As Jonah sank down into the stormy waters of the Mediterranean, he thought he was about to die and he knew he deserved it. He was running away from God’s call, and the storm - which was threatening the lives of everyone on board the ship to Tarshish - was focussed directly on him. Jonah understood his guilt and decreed his own punishment. He was thrown overboard, and as he sank into the turbulent water he called out to God to spare him.
Then came the famous whale. God, who had who had sent a deadly storm against Jonah, had also sent a whale to save him. As Jonah discovered himself to be surprisingly alive in the belly of the whale, he discovered the depths of God’s forgiveness.
Take: 2. God called Jonah once more. This time the prophet obediently made his way to Nineveh - the heartland of his greatest enemies - and dutifully proclaimed God’s impending judgement. Jonah knew about God’s judgement from his own recent experience. With his mission accomplished, he settled down to watch the great city’s downfall.
But nothing happened. The people of Nineveh had called out to God to spare them, just as Jonah had, and God resolved to do just that.

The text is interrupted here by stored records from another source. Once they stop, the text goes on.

-- ==== Sys2Proof/Laws/Moves.lean ====
section
/-! SUPPORT. Everything one transition of the engine can do, said once as an inductive relation, and what follows for runs:
the work bound falls with every transition (spec 44_method_selector.md R182, 70_reset_and_hazards.md R284), and a run of
that length ends in a rest phase. -/

namespace Sys2Proof.Machine

/-- A full pass is in progress. -/
def inTransfer (s : State) : Prop := s.phase = .commit ∨ s.phase = .decBody

/-- A pass with a block loop is in progress. -/
def inLoop (s : State) : Prop := s.phase = .scan ∨ inTransfer s

/-- The transitions of the engine. -/
inductive EngineMove (s : State) : State → Prop where
  | scanEntry (hp : s.phase = .scan) (hs : s.stage = .entry) :
      EngineMove s { passReset s with ipos := 0, stage := .loop }
  | scanEnd (hp : s.phase = .scan) (hs : s.stage = .loop) (h0 : blockLength s = 0) :
      EngineMove s { s with phase := .select, stage := .idle }
  | passEnd (hp : inTransfer s) (hs : s.stage = .loop) (h0 : blockLength s = 0) :
      EngineMove s (passDone s)
  | blockBegin (hp : inLoop s) (hs : s.stage = .loop) (h0 : blockLength s ≠ 0) :
      EngineMove s { s with stage := .read 0 (blockLength s) [] }
  | readFault (j m : Nat) (rbuf : List Byte) (hp : inLoop s) (hs : s.stage = .read j m rbuf)
      (ha : s.ipos + j < s.inLen) (hf : rdFault s.plat s.rdCount (s.ipos + j) = true) :
      EngineMove s (raise .readError (afterRead s))
  | readMore (j m : Nat) (rbuf : List Byte) (hp : inLoop s) (hs : s.stage = .read j m rbuf)
      (ha : s.ipos + j < s.inLen) (hf : rdFault s.plat s.rdCount (s.ipos + j) = false) (hj : j + 1 < m) :
      EngineMove s { afterRead s with stage := .read (j + 1) m (Memory.read s.inMem (s.ipos + j) :: rbuf) }
  | unitsBegin (j m : Nat) (rbuf : List Byte) (hp : s.phase = .scan) (hs : s.stage = .read j m rbuf)
      (ha : s.ipos + j < s.inLen) (hf : rdFault s.plat s.rdCount (s.ipos + j) = false) (hj : ¬ j + 1 < m) :
      EngineMove s (beginUnits m (Memory.read s.inMem (s.ipos + j) :: rbuf).reverse
        { afterRead s with ipos := s.ipos + m })
  | xformBegin (j m : Nat) (rbuf : List Byte) (hp : inTransfer s) (hs : s.stage = .read j m rbuf)
      (ha : s.ipos + j < s.inLen) (hf : rdFault s.plat s.rdCount (s.ipos + j) = false) (hj : ¬ j + 1 < m) :
      EngineMove s { afterRead s with
        ipos := s.ipos + m, stage := .xform (Memory.read s.inMem (s.ipos + j) :: rbuf).reverse [] }
  | unitByte (block todo : List Byte) (b r : Byte) (p : Datapath) (hp : s.phase = .scan)
      (hs : s.stage = .unit block (b :: todo)) (hx : xbyteFwd s.cand b s.dp = some (r, p)) :
      EngineMove s { s with dp := p, hist := histAcc s.cand r s.hist, stage := .unit block todo }
  | unitEnd (block : List Byte) (hp : s.phase = .scan) (hs : s.stage = .unit block []) :
      EngineMove s (endUnit block s)
  | select (hp : s.phase = .select) : EngineMove s (selectStep s)
  | commitEntry (hp : s.phase = .commit) (hs : s.stage = .entry) :
      EngineMove s { passReset s with ipos := 0, stage := .header }
  | headerFault (hp : s.phase = .commit) (hs : s.stage = .header)
      (hf : wrFault s.plat s.wrCount s.opos = true) : EngineMove s (afterWriteFault s)
  | headerWrite (hp : s.phase = .commit) (hs : s.stage = .header)
      (hf : wrFault s.plat s.wrCount s.opos = false) :
      EngineMove s { afterWrite s.sel s with stage := .loop }
  | fwdByte (k : Fin 15) (todo rdone : List Byte) (b r : Byte) (p : Datapath) (hp : s.phase = .commit)
      (hs : s.stage = .xform (b :: todo) rdone) (hk : s.sel = headerOf k)
      (hx : xbyteFwd k b s.dp = some (r, p)) :
      EngineMove s { s with dp := p, stage := .xform todo (r :: rdone) }
  | invByte (k : Fin 15) (todo rdone : List Byte) (b r : Byte) (p : Datapath) (hp : s.phase = .decBody)
      (hs : s.stage = .xform (b :: todo) rdone) (hk : s.sel = headerOf k)
      (hx : xbyteInv k b s.dp = some (r, p)) :
      EngineMove s { s with dp := p, stage := .xform todo (r :: rdone) }
  | xformEnd (rdone : List Byte) (hp : inTransfer s) (hs : s.stage = .xform [] rdone) :
      EngineMove s { s with stage := .write rdone.reverse }
  | writeFault (b : Byte) (todo : List Byte) (hp : inTransfer s) (hs : s.stage = .write (b :: todo))
      (hf : wrFault s.plat s.wrCount s.opos = true) : EngineMove s (afterWriteFault s)
  | writeByte (b : Byte) (todo : List Byte) (hp : inTransfer s) (hs : s.stage = .write (b :: todo))
      (hf : wrFault s.plat s.wrCount s.opos = false) :
      EngineMove s { afterWrite b s with stage := .write todo }
  | writeEnd (hp : inTransfer s) (hs : s.stage = .write []) : EngineMove s { s with stage := .loop }
  | headerMissing (hp : s.phase = .decHdr) (h0 : s.inLen = 0) : EngineMove s (raise .headerMissing s)
  | headerReadFault (hp : s.phase = .decHdr) (h0 : s.inLen ≠ 0) (hf : rdFault s.plat s.rdCount 0 = true) :
      EngineMove s (raise .readError (afterRead s))
  | badHeader (hp : s.phase = .decHdr) (h0 : s.inLen ≠ 0) (hf : rdFault s.plat s.rdCount 0 = false)
      (hh : 15 ≤ (Memory.read s.inMem 0).toNat) :
      EngineMove s (raise .badHeader { afterRead s with ipos := 1, sel := Memory.read s.inMem 0 })
  | bodyBegin (k : Fin 15) (hp : s.phase = .decHdr) (h0 : s.inLen ≠ 0)
      (hf : rdFault s.plat s.rdCount 0 = false) (hk : Memory.read s.inMem 0 = headerOf k) :
      EngineMove s { passReset { afterRead s with ipos := 1, sel := headerOf k } with
        phase := .decBody, stage := .loop }

/-! ### The shared operations, inverted -/

theorem loopHead_next {s e t : State} (h : loopHead s e = .next t) :
    (blockLength s = 0 ∧ t = e) ∨
      (blockLength s ≠ 0 ∧ t = { s with stage := .read 0 (blockLength s) [] }) := by
  unfold loopHead at h
  split at h
  · exact Or.inl ⟨‹_›, by simpa using h.symm⟩
  · exact Or.inr ⟨‹_›, by simpa using h.symm⟩

theorem memRead_next {a : Nat} {s t : State} {k : Byte → State → Result} (h : memRead a s k = .next t) :
    a < s.inLen ∧ ((rdFault s.plat s.rdCount a = true ∧ t = raise .readError (afterRead s)) ∨
      (rdFault s.plat s.rdCount a = false ∧ k (Memory.read s.inMem a) (afterRead s) = .next t)) := by
  unfold memRead at h
  split at h
  · cases h
  · refine ⟨by omega, ?_⟩
    split at h
    · rename_i hf
      exact Or.inl ⟨hf, by cases h; rfl⟩
    · rename_i hf
      exact Or.inr ⟨by simpa using hf, h⟩

theorem memWrite_next {v : Byte} {s t : State} {k : State → Result} (h : memWrite v s k = .next t) :
    (wrFault s.plat s.wrCount s.opos = true ∧ t = afterWriteFault s) ∨
      (wrFault s.plat s.wrCount s.opos = false ∧ k (afterWrite v s) = .next t) := by
  unfold memWrite at h
  split at h
  · rename_i hf
    exact Or.inl ⟨hf, by cases h; rfl⟩
  · rename_i hf
    exact Or.inr ⟨by simpa using hf, h⟩

theorem readOne_next {j m : Nat} {rbuf : List Byte} {s t : State} {w : List Byte → State → Result}
    (h : readOne j m rbuf s w = .next t) :
    s.ipos + j < s.inLen ∧
      ((rdFault s.plat s.rdCount (s.ipos + j) = true ∧ t = raise .readError (afterRead s)) ∨
       (rdFault s.plat s.rdCount (s.ipos + j) = false ∧ j + 1 < m ∧
          t = { afterRead s with stage := .read (j + 1) m (Memory.read s.inMem (s.ipos + j) :: rbuf) }) ∨
       (rdFault s.plat s.rdCount (s.ipos + j) = false ∧ ¬ j + 1 < m ∧
          w (Memory.read s.inMem (s.ipos + j) :: rbuf).reverse { afterRead s with ipos := s.ipos + m }
            = .next t)) := by
  unfold readOne at h
  obtain ⟨ha, h⟩ := memRead_next h
  refine ⟨ha, ?_⟩
  rcases h with h | ⟨hf, h⟩
  · exact Or.inl h
  · right
    split at h
    · exact Or.inl ⟨hf, ‹_›, by simpa using h.symm⟩
    · exact Or.inr ⟨hf, ‹_›, h⟩

theorem applyByte_next {f : ByteStep} {b : Byte} {s t : State} {k : Byte → Datapath → Result}
    (h : applyByte f b s k = .next t) : ∃ r p, f b s.dp = some (r, p) ∧ k r p = .next t := by
  unfold applyByte at h
  split at h
  · exact ⟨_, _, ‹_›, h⟩
  · cases h

/-! ### A transition is one of the moves -/

theorem engineMove_scan {s t : State} (hp : s.phase = .scan) (h : engineStep s = .next t) : EngineMove s t := by
  cases hs : s.stage with
  | entry =>
    rw [engineStep_scan_entry hp hs] at h
    cases h
    exact .scanEntry hp hs
  | loop =>
    rw [engineStep_scan_loop hp hs] at h
    rcases loopHead_next h with ⟨h0, rfl⟩ | ⟨h0, rfl⟩
    · exact .scanEnd hp hs h0
    · exact .blockBegin (Or.inl hp) hs h0
  | read j m rbuf =>
    rw [engineStep_scan_read hp hs] at h
    obtain ⟨ha, ⟨hf, rfl⟩ | ⟨hf, hj, rfl⟩ | ⟨hf, hj, h⟩⟩ := readOne_next h
    · exact .readFault j m rbuf (Or.inl hp) hs ha hf
    · exact .readMore j m rbuf (Or.inl hp) hs ha hf hj
    · cases h
      exact .unitsBegin j m rbuf hp hs ha hf hj
  | unit block todo =>
    cases todo with
    | nil =>
      rw [engineStep_scan_unit_nil hp hs] at h
      cases h
      exact .unitEnd block hp hs
    | cons b todo =>
      rw [engineStep_scan_unit hp hs] at h
      obtain ⟨r, p, hx, h⟩ := applyByte_next h
      cases h
      exact .unitByte block todo b r p hp hs hx
  | _ => simp [engineStep, engineFetch, methodInUse, sequence, scanStep, hp, hs] at h

theorem engineMove_transfer {s t : State} (hp : inTransfer s) (hb : s.stage ≠ .entry ∨ s.phase = .decBody)
    (hh : s.stage ≠ .header ∨ s.phase = .decBody) (h : engineStep s = .next t) : EngineMove s t := by
  cases hs : s.stage with
  | loop =>
    rw [engineStep_xfer_loop hp hs] at h
    rcases loopHead_next h with ⟨h0, rfl⟩ | ⟨h0, rfl⟩
    · exact .passEnd hp hs h0
    · exact .blockBegin (Or.inr hp) hs h0
  | read j m rbuf =>
    rw [engineStep_xfer_read hp hs] at h
    obtain ⟨ha, ⟨hf, rfl⟩ | ⟨hf, hj, rfl⟩ | ⟨hf, hj, h⟩⟩ := readOne_next h
    · exact .readFault j m rbuf (Or.inr hp) hs ha hf
    · exact .readMore j m rbuf (Or.inr hp) hs ha hf hj
    · cases h
      exact .xformBegin j m rbuf hp hs ha hf hj
  | xform todo rdone =>
    cases todo with
    | nil =>
      rw [engineStep_xfer_xform_nil hp hs] at h
      cases h
      exact .xformEnd rdone hp hs
    | cons b todo =>
      rcases decode_header s.sel with ⟨k, hk⟩ | ⟨-, he⟩
      · rcases hp with hp | hp
        · rw [engineStep_commit_xform hp hs hk] at h
          obtain ⟨r, p, hx, h⟩ := applyByte_next h
          cases h
          exact .fwdByte k todo rdone b r p hp hs hk hx
        · rw [engineStep_decBody_xform hp hs hk] at h
          obtain ⟨r, p, hx, h⟩ := applyByte_next h
          cases h
          exact .invByte k todo rdone b r p hp hs hk hx
      · rcases hp with hp | hp <;> simp [engineStep, engineFetch, methodInUse, hp, hs, he] at h
  | write todo =>
    cases todo with
    | nil =>
      rw [engineStep_xfer_write_nil hp hs] at h
      cases h
      exact .writeEnd hp hs
    | cons b todo =>
      rw [engineStep_xfer_write hp hs] at h
      rcases memWrite_next h with ⟨hf, rfl⟩ | ⟨hf, h⟩
      · exact .writeFault b todo hp hs hf
      · cases h
        exact .writeByte b todo hp hs hf
  | idle =>
    rcases hp with hp | hp <;>
      simp [engineStep, engineFetch, methodInUse, sequence, commitStep, transferStep, hp, hs] at h
  | unit block todo =>
    rcases hp with hp | hp <;>
      simp [engineStep, engineFetch, methodInUse, sequence, commitStep, transferStep, hp, hs] at h
  | entry =>
    rcases hb with hb | hp
    · exact absurd hs hb
    · simp [engineStep, engineFetch, methodInUse, sequence, transferStep, hp, hs] at h
  | header =>
    rcases hh with hh | hp
    · exact absurd hs hh
    · simp [engineStep, engineFetch, methodInUse, sequence, transferStep, hp, hs] at h

/-- Every transition the engine makes is one of the moves. -/
theorem engineMove_of_step {s t : State} (hb : busy s = true) (h : engineStep s = .next t) :
    EngineMove s t := by
  cases hp : s.phase with
  | scan => exact engineMove_scan hp h
  | select =>
    rw [engineStep_select hp] at h
    cases h
    exact .select hp
  | commit =>
    by_cases he : s.stage = .entry
    · rw [engineStep_commit_entry hp he] at h
      cases h
      exact .commitEntry hp he
    · by_cases hh : s.stage = .header
      · rw [engineStep_commit_header hp hh] at h
        rcases memWrite_next h with ⟨hf, rfl⟩ | ⟨hf, h⟩
        · exact .headerFault hp hh hf
        · cases h
          exact .headerWrite hp hh hf
      · exact engineMove_transfer (Or.inl hp) (Or.inl he) (Or.inl hh) h
  | decHdr =>
    rw [engineStep_decHdr hp] at h
    split at h
    · cases h
      exact .headerMissing hp ‹_›
    · rename_i h0
      split at h
      · cases h
        exact .headerReadFault hp h0 (by simpa using ‹_›)
      · rename_i hf
        split at h
        · rename_i hlt
          cases h
          rcases decode_header (Memory.read s.inMem 0) with ⟨k, hk⟩ | ⟨hge, -⟩
          · rw [hk]
            exact .bodyBegin k hp h0 (by simpa using hf) hk
          · omega
        · cases h
          exact .badHeader hp h0 (by simpa using hf) (by omega)
  | decBody => exact engineMove_transfer (Or.inr hp) (Or.inr hp) (Or.inr hp) h
  | _ => simp [busy, hp] at hb

end Sys2Proof.Machine
end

Jonah was not pleased. He had not travelled all that way only for nothing to happen. He had done it to see his enemies destroyed. He was furious at God's graciousness. This prophet, who had gratefully accepted God’s forgiveness a few weeks earlier was not willing to extend the same mercy to the people of Nineveh.
God needed to teach Jonah a lesson, and did so by employing a plant and a worm (Jonah Chapter 4). The point of the lesson was simple. Forgiveness is a two-way process. If you want to be forgiven, you have to be willing to forgive.
Jesus put a clause to that effect in the Lord’s Prayer.